*WORK ORDER*. Repeat, exactly as written, the lines of the records below from the first through the line with "theorem emit_eq_emitAll (x", but none past it.

▬▬▬

-- ==== Sys2Proof/Laws/Runs.lean ====
section
/-! SUPPORT. The scans of RLE and RLD, said once each: what they do with a stretch of input that stands for whole runs
(R103 to R108 of 40_run_length_encoder.md, R122 to R125 of 41_run_length_decoder.md). -/

namespace Sys2Proof.Machine

open Config

variable {P : Params}

variable {α : Type}

/-! ## Emitting -/

@[simp] theorem emitAll_nil (r : Scan (List α)) : Scan.emitAll [] r = r := by cases r <;> rfl

theorem emitAll_append (xs ys : List α) (r : Scan (List α)) :
    Scan.emitAll xs (Scan.emitAll ys r) = Scan.emitAll (xs ++ ys) r := by
  cases r <;> simp [Scan.emitAll]

theorem emit_eq_emitAll (x : α) (r : Scan (List α)) : Scan.emit x r = Scan.emitAll [x] r := by cases r <;> rfl

@[simp] theorem emitAll_done (xs ys : List α) (w : Work) :
    Scan.emitAll xs (.done w ys) = .done w (xs ++ ys) := rfl

@[simp] theorem emitAll_raised (xs : List α) (f : FaultKind) (n : Nat) :
    Scan.emitAll xs (.raised f n) = .raised f n := rfl

@[simp] theorem emitAll_unwritten (xs : List α) (sp : SpaceName) (k : Nat) :
    Scan.emitAll xs (.unwritten sp k) = .unwritten sp k := rfl

/-! ## Expansions -/

@[simp] theorem expandAll_nil (M : Nat) : expandAll M ([] : List (Sym P)) = [] := rfl

@[simp] theorem expandAll_cons (M : Nat) (r : Sym P) (rs : List (Sym P)) :
    expandAll M (r :: rs) = expandRun M r.toNat ++ expandAll M rs := rfl

theorem expandAll_append (M : Nat) (rs rs' : List (Sym P)) :
    expandAll M (rs ++ rs') = expandAll M rs ++ expandAll M rs' := by simp [expandAll]

theorem length_expandRun_pos {M : Nat} (hM : 1 ≤ M) (r : Nat) : 1 ≤ (expandRun M r).length := by
  unfold expandRun; split <;> simp [hM]

theorem length_le_expandAll {M : Nat} (hM : 1 ≤ M) (rs : List (Sym P)) : rs.length ≤ (expandAll M rs).length := by
  induction rs with
  | nil => simp
  | cons r rs ih =>
    have := length_expandRun_pos hM r.toNat
    simp only [expandAll_cons, List.length_append, List.length_cons]; omega

/-- A symbol's value survives its register: nothing is cut from a number below `2^W_SYM`. -/
theorem toNat_symOf {r : Nat} (h : r < P.N_SYM) : (BitVec.ofNat P.W_SYM r).toNat = r := by
  simp only [BitVec.toNat_ofNat]; exact Nat.mod_eq_of_lt h

/-- Every bit sequence is a sequence of whole runs under cap `M` and fewer than `M` trailing zeros (R110 (c)). -/
theorem exists_runs {M : Nat} (hM : 1 ≤ M) (hM' : M < P.N_SYM) (bits : List Bool) :
    ∃ (syms : List (Sym P)) (z : Nat), bits = expandAll M syms ++ List.replicate z false ∧ z < M ∧
      ∀ r ∈ syms, r.toNat ≤ M := by
  -- read from the left with `c` zeros in hand
  suffices H : ∀ (bits : List Bool) (c : Nat), c < M →
      ∃ (syms : List (Sym P)) (z : Nat),
        List.replicate c false ++ bits = expandAll M syms ++ List.replicate z false ∧ z < M ∧
          ∀ r ∈ syms, r.toNat ≤ M by
    simpa using H bits 0 (by omega)
  intro bits
  induction bits with
  | nil => intro c hc; exact ⟨[], c, by simp, hc, by simp⟩
  | cons b bits ih =>
    intro c hc
    cases b with
    | true =>
      obtain ⟨syms, z, h, hz, hr⟩ := ih 0 (by omega)
      refine ⟨BitVec.ofNat P.W_SYM c :: syms, z, ?_, hz, ?_⟩
      · simp only [expandAll_cons, toNat_symOf (show c < P.N_SYM by omega), List.append_assoc, ← h]
        simp [expandRun, hc]
      · intro r hr'
        rcases List.mem_cons.1 hr' with rfl | hr'
        · rw [toNat_symOf (by omega)]; omega
        · exact hr r hr'
    | false =>
      by_cases hc' : c + 1 < M
      · obtain ⟨syms, z, h, hz, hr⟩ := ih (c + 1) hc'
        refine ⟨syms, z, ?_, hz, hr⟩
        rw [← h]; simp [List.replicate_succ', List.append_assoc]
      · obtain ⟨syms, z, h, hz, hr⟩ := ih 0 (by omega)
        refine ⟨BitVec.ofNat P.W_SYM M :: syms, z, ?_, hz, ?_⟩
        · simp only [expandAll_cons, toNat_symOf hM', List.append_assoc, ← h]
          have : M = c + 1 := by omega
          subst this
          simp [expandRun, List.replicate_succ', List.append_assoc]
        · intro r hr'
          rcases List.mem_cons.1 hr' with rfl | hr'
          · rw [toNat_symOf hM']
          · exact hr r hr'

theorem smallPiece_zero {r : Sym P} (h : r.toNat = 0) : smallPiece r = [true] := by simp [smallPiece, h]
theorem smallPiece_one {r : Sym P} (h : r.toNat = 1) : smallPiece r = [false, true] := by simp [smallPiece, h]
theorem smallPiece_two {r : Sym P} (h : r.toNat = 2) : smallPiece r = [false, false] := by simp [smallPiece, h]

/-- The symbols 0, 1 and 2 are what they say, since W_SYM is at least 2 (R9). -/
theorem toNat_small {k : Nat} (h : k ≤ 2) : (BitVec.ofNat P.W_SYM k).toNat = k :=
  toNat_symOf (lt_of_lt_of_le (show k < 4 by omega) P.four_le_N_SYM)

/-- With a small cap, every bit sequence is pieces "1", "01", "00" and at most one lone zero (R108, R109). -/
theorem exists_pieces (bits : List Bool) :
    ∃ syms : List (Sym P), (bits = syms.flatMap smallPiece ∨ bits = syms.flatMap smallPiece ++ [false]) ∧
      ∀ r ∈ syms, r.toNat ≤ 2 := by
  have piece0 := smallPiece_zero (toNat_small (P := P) (k := 0) (by decide))
  have piece1 := smallPiece_one (toNat_small (P := P) (k := 1) (by decide))
  have piece2 := smallPiece_two (toNat_small (P := P) (k := 2) (by decide))
  induction bits using List.twoStepInduction with
  | nil => exact ⟨[], by simp, by simp⟩
  | singleton b =>
    cases b
    · exact ⟨[], by simp, by simp⟩
    · exact ⟨[BitVec.ofNat P.W_SYM 0], by simp [piece0], by simp⟩
  | cons_cons b b' bits ih ih' =>
    cases b with
    | true =>
      obtain ⟨syms, h, hr⟩ := ih' b'
      exact ⟨BitVec.ofNat P.W_SYM 0 :: syms, by rcases h with h | h <;> simp [piece0, h],
        by simpa only [List.forall_mem_cons] using ⟨(toNat_small (by decide)).le.trans (by decide), hr⟩⟩
    | false =>
      obtain ⟨syms, h, hr⟩ := ih
      cases b'
      · exact ⟨BitVec.ofNat P.W_SYM 2 :: syms, by rcases h with h | h <;> simp [piece2, h],
          by simpa only [List.forall_mem_cons] using ⟨(toNat_small (by decide)).le, hr⟩⟩
      · exact ⟨BitVec.ofNat P.W_SYM 1 :: syms, by rcases h with h | h <;> simp [piece1, h],
          by simpa only [List.forall_mem_cons] using ⟨(toNat_small (by decide)).le.trans (by decide), hr⟩⟩

/-! ## RLE -/

/-- R103. -/
theorem rleScan_one (M n : Nat) (w : Work) (rest : List (Option Bool)) :
    rleScan (P := P) M n w (some true :: rest) =
      emitRun w w.cnt (rleScan M n { w with rp := w.rp + 1, wp := w.wp + 1, cnt := 0 } rest) := by
  rw [rleScan]

/-- R104. -/
theorem rleScan_below {M : Nat} (n : Nat) {w : Work} (rest : List (Option Bool)) (h : w.cnt + 2 < M) :
    rleScan (P := P) M n w (some false :: rest) =
      rleScan M n { w with rp := w.rp + 1, cnt := w.cnt + 1 } rest := by
  rw [rleScan.eq_def]; simp only [if_pos h]

/-- R105. -/
theorem rleScan_lookahead {M : Nat} (n : Nat) {w : Work} (d : Bool) (rest : List (Option Bool))
    (h : ¬ w.cnt + 2 < M) :
    rleScan (P := P) M n w (some false :: some d :: rest) =
      emitRun w (if d then w.cnt + 1 else w.cnt + 2)
        (rleScan M n { w with rp := w.rp + 2, wp := w.wp + 1, cnt := 0 } rest) := by
  rw [rleScan.eq_def]; simp only [if_neg h]

/-- R107 and R108. -/
theorem rleScan_last {M : Nat} (n : Nat) {w : Work} (h : ¬ w.cnt + 2 < M) :
    rleScan (P := P) M n w [some false] =
      if M ≤ 2 then .raised .outOfData n else .done { w with rp := w.rp + 1 } [] := by
  rw [rleScan.eq_def]; simp only [if_neg h]

/-- Zeros below the threshold are only counted (R104). -/
theorem rleScan_zeros {M n : Nat} (j : Nat) (w : Work) (rest : List (Option Bool)) (h : w.cnt + j + 2 ≤ M) :
    rleScan (P := P) M n w (List.replicate j (some false) ++ rest) =
      rleScan M n { w with rp := w.rp + j, cnt := w.cnt + j } rest := by
  induction j generalizing w with
  | zero => rfl
  | succ j ih =>
    rw [List.replicate_succ, List.cons_append, rleScan_below n _ (by omega), ih _ (by simp; omega)]
    congr 2 <;> simp <;> omega

/-- One whole run is one symbol, whichever branch of R103 to R105 emits it. -/
theorem rleScan_run {M n : Nat} (hM : 2 ≤ M) (r : Nat) (hr : r ≤ M) (w : Work) (hc : w.cnt = 0)
    (rest : List (Option Bool)) :
    rleScan (P := P) M n w ((expandRun M r).map some ++ rest) =
      emitRun w r (rleScan M n
        { w with rp := w.rp + (expandRun M r).length, wp := w.wp + 1, cnt := 0 } rest) := by
  by_cases h1 : r + 2 ≤ M
  · have hx : expandRun M r = List.replicate r false ++ [true] := by simp [expandRun]; omega
    rw [hx]
    simp only [List.map_append, List.map_replicate, List.append_assoc, List.map_cons, List.map_nil]
    rw [rleScan_zeros r w _ (by omega)]
    rw [List.cons_append, List.nil_append, rleScan_one]
    simp [hc, emitRun, Nat.add_assoc]
  · obtain ⟨m, rfl⟩ := Nat.exists_eq_add_of_le' hM
    have hx : expandRun (m + 2) r = List.replicate m false ++ [false, decide (r = m + 1)] := by
      rcases (show r = m + 1 ∨ r = m + 2 by omega) with rfl | rfl
      · simp [expandRun, List.replicate_succ', List.append_assoc]
      · simp [expandRun, List.replicate_succ', List.append_assoc]
    rw [hx]
    simp only [List.map_append, List.map_replicate, List.append_assoc, List.map_cons, List.map_nil]
    rw [rleScan_zeros m w _ (by omega)]
    rw [List.cons_append, List.cons_append, List.nil_append, rleScan_lookahead n _ _ (by simp [hc])]
    have hv : (if decide (r = m + 1) = true then w.cnt + m + 1 else w.cnt + m + 2) = r := by
      by_cases h : r = m + 1 <;> simp [h, hc]; omega
    simp only [hv]
    simp [emitRun, Nat.add_assoc]

/-- Whole runs give their symbols, one each, while SYM has room (R101). -/
theorem rleScan_runs {M n : Nat} (hM : 2 ≤ M) (syms : List (Sym P)) (hr : ∀ r ∈ syms, r.toNat ≤ M) (w : Work)
    (hc : w.cnt = 0) (hw : w.wp + syms.length ≤ P.SYM_CAP) (rest : List (Option Bool)) :
    rleScan M n w ((expandAll M syms).map some ++ rest) =
      .emitAll syms (rleScan M n
        { w with rp := w.rp + (expandAll M syms).length, wp := w.wp + syms.length, cnt := 0 } rest) := by
  induction syms generalizing w with
  | nil => cases w; simp_all
  | cons r rs ih =>
    simp only [List.length_cons] at hw
    simp only [expandAll_cons, List.map_append, List.append_assoc]
    rw [rleScan_run hM r.toNat (hr r (by simp)) w hc, emitRun, if_neg (by omega),
      ih (fun x hx => hr x (by simp [hx])) _ rfl (by simp; omega), emit_eq_emitAll, emitAll_append]
    simp [Nat.add_assoc, Nat.add_comm 1]

/-- Trailing zeros, fewer than the cap, are dropped when MAXLEN is at least 3 (R106, R107). -/
theorem rleScan_tail {M n : Nat} (hM : 3 ≤ M) (z : Nat) (hz : z < M) (w : Work) (hc : w.cnt = 0) :
    ∃ w', rleScan (P := P) M n w (List.replicate z (some false)) = .done w' [] := by
  by_cases h : z + 2 ≤ M
  · refine ⟨{ w with rp := w.rp + z, cnt := w.cnt + z }, ?_⟩
    rw [← List.append_nil (List.replicate z (some false)), rleScan_zeros z w [] (by omega), rleScan]
  · obtain ⟨m, rfl⟩ := Nat.exists_eq_add_of_le' (show 2 ≤ M by omega)
    obtain rfl : z = m + 1 := by omega
    refine ⟨{ w with rp := w.rp + m + 1, cnt := w.cnt + m }, ?_⟩
    rw [List.replicate_succ', rleScan_zeros m w _ (by omega), rleScan_last n (by simp [hc]), if_neg (by omega)]

/-- The scan of RLE on an input given as runs and trailing zeros (R100). -/
theorem rleScan_runs_tail {M n : Nat} (hM : 3 ≤ M) (syms : List (Sym P)) (hr : ∀ r ∈ syms, r.toNat ≤ M) (z : Nat)
    (hz : z < M) (w : Work) (hc : w.cnt = 0) (hw : w.wp + syms.length ≤ P.SYM_CAP) :
    ∃ w', rleScan M n w ((expandAll M syms ++ List.replicate z false).map some) = .done w' syms := by
  obtain ⟨w', h⟩ := rleScan_tail hM z hz
    { w with rp := w.rp + (expandAll M syms).length, wp := w.wp + syms.length, cnt := 0 } (n := n) rfl
  refine ⟨w', ?_⟩
  rw [List.map_append, rleScan_runs (by omega) syms hr w hc hw, List.map_replicate, h]
  simp

/-- With a small cap each piece is one symbol (R108, R109). -/
theorem rleScan_pieces {M n : Nat} (hM : M ≤ 2) (syms : List (Sym P)) (hr : ∀ r ∈ syms, r.toNat ≤ 2) (w : Work)
    (hc : w.cnt = 0) (hw : w.wp + syms.length ≤ P.SYM_CAP) (rest : List (Option Bool)) :
    rleScan M n w ((syms.flatMap smallPiece).map some ++ rest) =
      .emitAll syms (rleScan M n
        { w with rp := w.rp + (syms.flatMap smallPiece).length, wp := w.wp + syms.length, cnt := 0 } rest) := by
  induction syms generalizing w with
  | nil => cases w; simp_all
  | cons r rs ih =>
    simp only [List.length_cons] at hw
    have hcap : ¬ P.SYM_CAP < w.wp + 1 := by omega
    have ih' := ih (fun x hx => hr x (by simp [hx])) { w with
      rp := w.rp + (smallPiece r).length, wp := w.wp + 1, cnt := 0 } rfl (by simp; omega)
    have head : rleScan M n w ((smallPiece r).map some ++ ((rs.flatMap smallPiece).map some ++ rest)) =
        .emit r (rleScan M n { w with rp := w.rp + (smallPiece r).length, wp := w.wp + 1, cnt := 0 }
          ((rs.flatMap smallPiece).map some ++ rest)) := by
      have h2 := hr r (by simp)
      have hr0 : BitVec.ofNat P.W_SYM r.toNat = r := by simp
      rcases (show r.toNat = 0 ∨ r.toNat = 1 ∨ r.toNat = 2 by omega) with h | h | h
      · rw [smallPiece_zero h, List.map_cons, List.cons_append, rleScan_one, emitRun, if_neg hcap]
        rw [h] at hr0
        simp [hc, hr0]
      · rw [smallPiece_one h, List.map_cons, List.map_cons, List.cons_append, List.cons_append,
          rleScan_lookahead n _ _ (by omega), emitRun, if_neg hcap]
        rw [h] at hr0
        simp [hc, hr0]
      · rw [smallPiece_two h, List.map_cons, List.map_cons, List.cons_append, List.cons_append,
          rleScan_lookahead n _ _ (by omega), emitRun, if_neg hcap]
        rw [h] at hr0
        simp [hc, hr0]
    rw [List.flatMap_cons, List.map_append, List.append_assoc, head, ih', emit_eq_emitAll, emitAll_append]
    simp [Nat.add_assoc, Nat.add_comm 1]

/-! ## RLD -/

/-- Symbols in range that fit are expanded one after another (R122). -/
theorem rldScan_runs {M F : Nat} (syms : List (Sym P)) (hr : ∀ r ∈ syms, r.toNat ≤ M) (w : Work)
    (hw : w.wp + (expandAll M syms).length ≤ F) (rest : List (Option (Sym P))) :
    rldScan M F w (syms.map some ++ rest) =
      .emitAll (expandAll M syms) (rldScan M F
        { w with rp := w.rp + syms.length, wp := w.wp + (expandAll M syms).length } rest) := by
  induction syms generalizing w with
  | nil => simp
  | cons r rs ih =>
    simp only [expandAll_cons, List.length_append] at hw
    simp only [List.map_cons, List.cons_append, rldScan]
    rw [if_neg (by have := hr r (by simp); omega), if_neg (by omega),
      ih (fun x hx => hr x (by simp [hx])) _ (by simp; omega), emitAll_append]
    simp [Nat.add_assoc, Nat.add_comm 1]

/-- The scan of RLD on symbols in range that fit: their expansion and the padding (R125). -/
theorem rldScan_all {M F : Nat} (syms : List (Sym P)) (hr : ∀ r ∈ syms, r.toNat ≤ M) (w : Work) (hw0 : w.wp = 0)
    (hw : (expandAll M syms).length ≤ F) :
    ∃ w', rldScan M F w (syms.map some) =
      .done w' (expandAll M syms ++ List.replicate (F - (expandAll M syms).length) false) := by
  refine ⟨{ w with rp := w.rp + syms.length, wp := w.wp + (expandAll M syms).length }, ?_⟩
  rw [← List.append_nil (syms.map some), rldScan_runs syms hr w (by omega)]
  simp only [rldScan, emitAll_done, hw0, Nat.zero_add]

end Sys2Proof.Machine
end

▬▬▬

*ANSWER FOR THIS EXERCISE*.
-- ==== Sys2Proof/Laws/Runs.lean ====
section
/-! SUPPORT. The scans of RLE and RLD, said once each: what they do with a stretch of input that stands for whole runs
(R103 to R108 of 40_run_length_encoder.md, R122 to R125 of 41_run_length_decoder.md). -/

namespace Sys2Proof.Machine

open Config

variable {P : Params}

variable {α : Type}

/-! ## Emitting -/

@[simp] theorem emitAll_nil (r : Scan (List α)) : Scan.emitAll [] r = r := by cases r <;> rfl

theorem emitAll_append (xs ys : List α) (r : Scan (List α)) :
    Scan.emitAll xs (Scan.emitAll ys r) = Scan.emitAll (xs ++ ys) r := by
  cases r <;> simp [Scan.emitAll]

theorem emit_eq_emitAll (x : α) (r : Scan (List α)) : Scan.emit x r = Scan.emitAll [x] r := by cases r <;> rfl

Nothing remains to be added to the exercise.